> _Exercise requirements_
State, as one number, how many lines in these records hold "into".

(Data extracts Opens)

-- ==== Sys2Proof/Safety.lean ====
section
/-! DEFINITION. The terms that statements about this machine use: the parts of the state and which of them each command may change
(written from the rules, family by family), the invariants of a run, and where an answer and a notice are found. -/

namespace Sys2Proof.Machine

/-! ## The parts of the state -/

/-- The parts of the state that a frame speaks of. Some lie inside others: the policy inside the view record, the timing records
inside the pipes, the matrix inside the mixer, the sound bank inside the chime engine, the turns of the ports inside the fetch
engine, the link, the registers and the switches of the notice slots inside the work area interface, and the running settings
inside the settings store. -/
inductive Part where
  | clock | queue | vsr | smn | cin | vwc | policy | glg | cmp | timings | flm | mix | matrix | che | bank | fen | turns | wai
  | link | regs | switches | sto | running | localMem | sysMem
  deriving DecidableEq, Repr

/-- A part is the same in two states. -/
def Part.same (p : Part) (s t : State) : Prop :=
  match p with
  | .clock => t.clockNs = s.clockNs
  | .queue => t.pending = s.pending
  | .vsr => t.vsr = s.vsr
  | .smn => t.smn = s.smn
  | .cin => t.cin = s.cin
  | .vwc => t.vwc = s.vwc
  | .policy => t.vwc.policy = s.vwc.policy
  | .glg => t.glg = s.glg
  | .cmp => t.cmp = s.cmp
  | .timings => ∀ q, (pipeOf t q).timing = (pipeOf s q).timing
  | .flm => t.flm = s.flm
  | .mix => t.mix = s.mix
  | .matrix => t.mix.matrix = s.mix.matrix
  | .che => t.che = s.che
  | .bank => t.che.bank = s.che.bank ∧ t.che.free = s.che.free ∧ t.che.loads = s.che.loads
  | .fen => t.fen = s.fen
  | .turns => t.fen.rotation = s.fen.rotation ∧ t.fen.lastSlot = s.fen.lastSlot ∧ t.fen.audioTurn = s.fen.audioTurn
  | .wai => t.wai = s.wai
  | .link => t.wai.st = s.wai.st ∧ t.wai.cause = s.wai.cause ∧ t.wai.ignored = s.wai.ignored ∧
      t.wai.adjusted = s.wai.adjusted ∧ t.wai.anchor = s.wai.anchor ∧ t.fen.window = s.fen.window
  | .regs => t.wai.wbase = s.wai.wbase ∧ t.wai.timeLatch = s.wai.timeLatch ∧ t.wai.readData = s.wai.readData
  | .switches => t.wai.slots.map (fun x => (x.enable, x.mask)) = s.wai.slots.map (fun x => (x.enable, x.mask))
  | .sto => t.sto = s.sto
  | .running => t.sto.running = s.sto.running ∧ t.sto.source = s.sto.source ∧ t.sto.rejection = s.sto.rejection
  | .localMem => t.localMem = s.localMem
  | .sysMem => t.sysMem = s.sysMem

/-- Nothing changes from one state to another but the parts listed. -/
def OnlyTouches (ps : List Part) (s t : State) : Prop := ∀ p, p ∉ ps → p.same s t

/-- What the entry into OFF of the view may change: the waiting settings are applied (R52, R193). -/
def offParts : List Part := [.vwc, .policy, .glg, .che, .sto, .running, .fen, .wai]

/-- What a move of the view may change: the overlay, the CENTRE pipe and the film latches, the chime voice with its duck, and what
an entry into OFF changes (R39 to R54). -/
def viewParts : List Part := offParts ++ [.cmp, .timings, .flm, .mix]

/-- What the loss of the camera picture may change (R27, R32, R47, R54). -/
def pictureParts : List Part := [.cin, .vwc, .glg, .che, .mix, .fen, .wai]

/-- What the vehicle line, REVERSE and PARKED may change (R5 to R15). -/
def vehicleParts : List Part := [.vsr, .cin] ++ viewParts

/-- What an exit from ATTACHED or a failed unit may change (R154, R158, R167). -/
def exitParts : List Part := [.link, .flm, .cmp, .che, .bank, .sto, .fen, .wai]

/-- The parts that a command may change: the rules of its family. WORK's list and the interface's own record are in every list,
for WAI hands what waits after each command (R170). -/
def mayTouch : Instr → List Part
  | .powerOnReset _ =>
    [.clock, .vsr, .smn, .cin, .vwc, .policy, .glg, .cmp, .timings, .flm, .mix, .matrix, .che, .bank, .fen, .turns, .wai, .link,
     .regs, .switches, .sto, .running]
  | .motionFrame _ => vehicleParts
  | .parkAssistFrame _ => vehicleParts
  | .frameError _ => vehicleParts
  | .returnToRest _ => vehicleParts
  | .freshnessDeadline _ => .clock :: vehicleParts
  | .revInEdge _ => [.vsr, .fen, .wai]
  | .holdTimer => .clock :: vehicleParts
  | .disagreementTimer => [.clock, .vsr, .fen, .wai]
  | .supplySample _ _ => [.clock, .smn, .cmp, .flm, .mix, .sto, .fen, .wai]
  | .frameStart => .localMem :: pictureParts
  | .lineStart => pictureParts
  | .lineEnd => .localMem :: pictureParts
  | .frameEnd => pictureParts
  | .invalidCode _ => pictureParts
  | .pixelByte _ => pictureParts
  | .frameStartDeadline => .clock :: pictureParts
  | .testFrameStart => .clock :: .localMem :: pictureParts
  | .testFrameEnd => .clock :: .localMem :: pictureParts
  | .cameraTest _ _ => pictureParts
  | .viewRequest _ _ => viewParts
  | .setViewPolicy _ _ => [.vwc, .policy, .fen, .wai]
  | .startTimer => [.clock, .vwc, .che, .mix, .fen, .wai]
  | .exitTimer => .clock :: offParts
  | .setPipeTiming _ _ => [.cmp, .timings, .flm, .fen, .wai]
  | .pipeOff _ _ => [.cin, .cmp, .flm, .fen, .wai]
  | .restartPipe _ _ => [.cmp, .flm, .fen, .wai]
  | .setScene _ _ => [.cmp, .fen, .wai]
  | .pipeVblank _ => [.clock, .cin, .vwc, .glg, .cmp, .flm, .fen, .wai]
  | .outputLine _ => [.cmp, .fen, .wai]
  | .openStream _ _ => [.flm, .fen, .wai]
  | .queueFrame _ _ => [.flm, .fen, .wai]
  | .queueAudio _ _ => [.flm, .fen, .wai]
  | .flushStream _ _ => [.flm, .fen, .wai]
  | .closeStream _ _ => [.flm, .fen, .wai]
  | .outputSampleInstant => [.clock, .flm, .mix, .che, .fen, .wai]
  | .rampBlock => [.clock, .mix, .fen, .wai]
  | .setMix _ _ => [.mix, .matrix, .fen, .wai]
  | .duckHoldTimer => [.clock, .mix, .fen, .wai]
  | .defineChime _ _ => [.che, .fen, .wai]
  | .playChime _ _ => [.che, .mix, .fen, .wai]
  | .cancelChime _ _ => [.che, .mix, .fen, .wai]
  | .loadSound _ _ => [.che, .bank, .fen, .wai]
  | .playSound _ _ => [.che, .fen, .wai]
  | .toneStepEnd => [.che, .mix, .fen, .wai]
  | .releaseTailEnd => [.che, .fen, .wai]
  | .cadenceDecisionPoint => [.che, .fen, .wai]
  | .cadenceCycleEnd => [.che, .fen, .wai]
  | .systemPortGrant => .turns :: .sysMem :: exitParts
  | .localPortGrant => [.fen, .wai]
  | .readCompletion _ _ _ => [.cin, .timings, .mix, .matrix, .switches] ++ viewParts ++ exitParts
  | .localUnitCompletion => .localMem :: .bank :: pictureParts
  | .unitTimeout _ => .clock :: exitParts
  | .timeoutPlaceRelease _ => [.clock, .fen, .wai]
  | .linkReset => .regs :: exitParts
  | .attach => [.link, .fen, .wai]
  | .detach => exitParts
  | .scanNow => [.fen, .wai]
  | .registerWrite _ _ => .regs :: exitParts
  | .timeLoRead _ _ => [.regs, .fen, .wai]
  | .scanPeriodTimer => [.clock, .fen, .wai]
  | .msiIntervalTimer => [.clock, .fen, .wai]
  | .setNotice _ _ => [.switches, .fen, .wai]
  | .settingsLoad _ => .clock :: offParts
  | .writeSettings _ _ => [.sto, .fen, .wai]
  | .readSettings _ _ => [.sto, .fen, .wai]
  | .readyWaitDone => [.sto, .fen, .wai]
  | .readyWaitTimeout => [.clock, .sto, .fen, .wai]
  | .eraseComplete => [.sto, .fen, .wai]
  | .eraseTimeout => [.clock, .sto, .fen, .wai]
  | .pageProgramComplete => [.sto, .fen, .wai]
  | .programTimeout => [.clock, .sto, .fen, .wai]
  | .verifyReadComplete _ => .clock :: offParts
  | .flashReadComplete _ => [.clock, .sto, .fen, .wai]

(Data extracts Closes)

> _Written response_
2